Recently I discussed how I’d given up on Evernote and attempted to piece together a similar service using various apps and Dropbox. While it’s true, one can accomplish roughly the same thing by doing so, the experience is less than appealing. Today I’d like to discuss how Evernote has been intertwined into various other apps, that utilize the service and make it even better. While one can use the standard Evernote app to accomplish the same things, having these additional apps is like having an Evernote-Phone or Evernote-Pad, and make using the service even more enjoyable and useful than I ever thought it could be.
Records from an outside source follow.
-- ==== Sys2Proof/Laws/Blocks.lean ====
section
/-!
SUPPORT. What the shared operations of the arithmetic blocks leave: a result in one `s` register or pair, in the lanes of
Active(S), or in those lanes with flags.
-/
namespace Sys2Proof.Machine

theorem scalarExec_next {o : Op} (f : IntFn) (cb nr : Bool) {x : Args} {s : State} {c : Ctx} (h : s.issues o x c) :
    ∃ t g, scalarExec o f cb nr x s = .next t ∧ s.Wrote t c x g ∧
      c.g.wroteScalar g (c.sIndex x.d.toNat) (sWide x.mod.toNat && !nr) (scalarValue f cb c x) ∧
      g.v = c.g.v ∧ g.vtags = c.g.vtags ∧ g.p = c.g.p ∧ c.g.sameModes g ∧ g.yielded = false := by
  obtain ⟨t, g, ht, hw, h1, h2, h3, h4, h5, h6, -⟩ :=
    writeS_wrote h.1 x (sWide x.mod.toNat && !nr) x.d.toNat (scalarValue f cb c x)
  refine ⟨t, g, ?_, hw, h1, h2, h3, h4, h5, h6⟩
  unfold scalarExec; rw [issueDone_eq h, ← ht]

theorem vectorExec_next {o : Op} (f : IntFn) (cb nr : Bool) {x : Args} {s : State} {c : Ctx} (h : s.issues o x c) :
    ∃ t g, vectorExec o f cb nr x s = .next t ∧ s.Wrote t c x g ∧
      c.g.wroteLanes g (c.active x) (vWide x.mod.toNat && !nr) x.d.toNat (vectorValue f cb c x) ∧
      g.s = c.g.s ∧ g.p = c.g.p ∧ c.g.sameModes g ∧ g.yielded = false := by
  obtain ⟨t, g, ht, hw, h1, h2, h3, h4, h5, -⟩ := writeLanes_wrote h.1 x (c.active x)
    (vWide x.mod.toNat && !nr) x.d.toNat (vectorValue f cb c x) (active_lt c x)
  refine ⟨t, g, ?_, hw, h1, h2, h3, h4, h5⟩
  unfold vectorExec; rw [issueDone_eq h, ← ht]

/-- An instruction that writes its lanes. -/
theorem lanes_next {o : Op} {x : Args} {s : State} {c : Ctx} (h : s.issues o x c) (wide : Bool) (val : Nat → Nat)
    (body : Ctx → List Nat → State) (hb : body c (c.active x) = writeLanes s c (c.active x) wide x.d.toNat val) :
    ∃ t g, issueDone o x s body = .next t ∧ s.Wrote t c x g ∧ c.g.wroteLanes g (c.active x) wide x.d.toNat val ∧
      g.s = c.g.s ∧ g.p = c.g.p ∧ c.g.sameModes g ∧ g.yielded = false := by
  obtain ⟨t, g, ht, hw, h1, h2, h3, h4, h5, -⟩ := writeLanes_wrote h.1 x (c.active x) wide x.d.toNat val (active_lt c x)
  exact ⟨t, g, by rw [issueDone_eq h, hb, ← ht], hw, h1, h2, h3, h4, h5⟩

/-- An instruction that writes one `s` register, or a pair. -/
theorem scalar_next {o : Op} {x : Args} {s : State} {c : Ctx} (h : s.issues o x c) (wide : Bool) (n : Nat)
    (body : Ctx → List Nat → State) (hb : body c (c.active x) = s.writeS c (sPut wide x.d.toNat n)) :
    ∃ t g, issueDone o x s body = .next t ∧ s.Wrote t c x g ∧ c.g.wroteScalar g (c.sIndex x.d.toNat) wide n ∧
      g.v = c.g.v ∧ g.vtags = c.g.vtags ∧ g.p = c.g.p ∧ c.g.sameModes g ∧ g.yielded = false := by
  obtain ⟨t, g, ht, hw, h1, h2, h3, h4, h5, h6, -⟩ := writeS_wrote h.1 x wide x.d.toNat n
  exact ⟨t, g, by rw [issueDone_eq h, hb, ← ht], hw, h1, h2, h3, h4, h5, h6⟩

/-- An instruction that writes its lanes and contributes flags. -/
theorem flagged_next {o : Op} {x : Args} {s : State} {c : Ctx} (h : s.issues o x c) (wide : Bool) (val : Nat → Nat)
    (fl : FlagBits) (body : Ctx → List Nat → State)
    (hb : body c (c.active x) = (writeLanes s c (c.active x) wide x.d.toNat val).addFlags c fl) :
    ∃ t g, issueDone o x s body = .next t ∧ s.Wrote t c x g ∧ c.g.wroteLanes g (c.active x) wide x.d.toNat val ∧
      c.g.tookFlags g c.sp.half fl ∧ g.s = c.g.s ∧ g.p = c.g.p ∧ g.yielded = false := by
  let ws := laneWrites (c.active x) wide x.d.toNat val
  obtain ⟨t, ht, hw⟩ := wrote_of h.1 x
    (fun g => ((g.dropPending c.free (ws.map (·.1))).setV ws).addFlags c.sp.half fl)
    (fun g => by unfold Group.addFlags; split <;> rw [setV_frame, dropPending_ops])
  have hs : (writeLanes s c (c.active x) wide x.d.toNat val).addFlags c fl =
      s.modGroup c.g.gid (fun g => ((g.dropPending c.free (ws.map (·.1))).setV ws).addFlags c.sp.half fl) := by
    unfold writeLanes State.writeV State.addFlags
    rw [State.modGroup_modGroup]
    intro g; rw [setV_frame, dropPending_ops]
  refine ⟨t, _, by rw [issueDone_eq h, hb, hs, ht], hw, wroteLanes_of _ _ _ _ _ _ (active_lt c x) ?_ ?_, ⟨?_, ?_, ?_, ?_⟩,
    ?_, ?_, rfl⟩ <;>
  · simp only [Ctx.after, Group.modSplit, Group.addFlags, Group.setV]
    cases c.sp.half <;> simp [ws]

/-- The value listed for a lane. -/
theorem lastOf_map {α : Type} (f : Nat → α) (ls : List Nat) {l : Nat} (h : l ∈ ls) :
    lastOf l (ls.map (fun l => (l, f l))) = some (f l) := by
  unfold lastOf
  cases e : (ls.map (fun l => (l, f l))).reverse.find? (fun kv => kv.1 == l) with
  | none =>
    rw [List.find?_eq_none] at e
    exact absurd (e (l, f l) (by simp only [List.mem_reverse, List.mem_map]; exact ⟨l, h, rfl⟩)) (by simp)
  | some p =>
    have h1 := List.mem_of_find?_eq_some e
    have h2 := List.find?_some e
    simp only [List.mem_reverse, List.mem_map, beq_iff_eq] at h1 h2
    obtain ⟨k, -, rfl⟩ := h1
    simp only at h2; subst h2; rfl

theorem flatMap_congr_mem {α β : Type} {l : List α} {f g : α → List β} (h : ∀ a ∈ l, f a = g a) :
    l.flatMap f = l.flatMap g := by
  induction l with
  | nil => rfl
  | cons a t ih => simp only [List.flatMap_cons]; rw [h a (by simp), ih (fun b hb => h b (by simp [hb]))]

theorem writeLanes_congr {s : State} {c : Ctx} {act : List Nat} {wide : Bool} {d : Nat} {f g : Nat → Nat}
    (h : ∀ l ∈ act, f l = g l) : writeLanes s c act wide d f = writeLanes s c act wide d g := by
  unfold writeLanes; rw [flatMap_congr_mem (fun a ha => by rw [h a ha])]

theorem writeFlagged_eq (s : State) (c : Ctx) (act : List Nat) (d : Nat) (f : Nat → Flagged) :
    writeFlagged s c act d f =
      (writeLanes s c act false d (fun l => (f l).1)).addFlags c (orFlags (act.map (fun l => (f l).2))) := by
  unfold writeFlagged
  simp only [List.map_map]
  rw [writeLanes_congr (g := fun l => (f l).1) (fun l hl => by rw [lastOf_map f act hl]; rfl)]
  rfl

theorem writeElems_eq (s : State) (c : Ctx) (act : List Nat) (fmt d : Nat) (f : Nat → Flagged) :
    writeElems s c act fmt d f =
      (writeLanes s c act (fmtWide fmt) d (fun l => extendElem fmt (f l).1)).addFlags c
        (orFlags (act.map (fun l => (f l).2))) := by
  unfold writeElems
  simp only [List.map_map]
  rw [writeLanes_congr (g := fun l => extendElem fmt (f l).1) (fun l hl => by rw [lastOf_map f act hl]; rfl)]
  rfl

theorem floatExec_next {o : Op} (f : Bool → Nat → RMode → Nat → Nat → Nat → Flagged) {x : Args} {s : State} {c : Ctx}
    (h : s.issues o x c) :
    ∃ t g, floatExec o x s f = .next t ∧ s.Wrote t c x g ∧
      c.g.wroteLanes g (c.active x) false x.d.toNat
        (fun l => (floatLane c x (f (ftzOf c.fmode) (floatFmt x) (c.rounding x)) l).1) ∧
      c.g.tookFlags g c.sp.half
        (orFlags ((c.active x).map (fun l => (floatLane c x (f (ftzOf c.fmode) (floatFmt x) (c.rounding x)) l).2))) ∧
      g.s = c.g.s ∧ g.p = c.g.p ∧ g.yielded = false :=
  flagged_next h false _ _
    (fun c act => writeFlagged s c act x.d.toNat (floatLane c x (f (ftzOf c.fmode) (floatFmt x) (c.rounding x))))
    (writeFlagged_eq _ _ _ _ _)

end Sys2Proof.Machine
end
This is the Evernote Trunk.
I had been using Wunderlist for a while as my list, todo, task manager. I like that it syncs to many different platforms and looks great. However, now that I’m using Evernote for everything, well, I decided it was time to use it for these lists as well. While I can easily accomplish this using Evernote’s app, the fact remains that it is a ton quicker to access them without any effort on my part by using a dedicated todo app…that’s where Egretlist comes in. Egretlist ($2.99) is an app that accesses your Evernote account and finds notebooks/notes that contain the checkboxes used for creating todos or tasks. It finds these and displays them in a gorgeous interface. The app syncs your todo’s and tasks both ways, allows you to create notebooks and tags, edit items, and add images if wanted. This is all presented simply and beautifully. One of the best features, and there are plenty of them as Egretlist is highly customizable, is the ability to add your tasks/todos to your iPhone/iPad calendar. This can be done automatically, or only when you decide. It’s great for a task you really want to set a date for completion and want to also be reminded of via the calendar alert.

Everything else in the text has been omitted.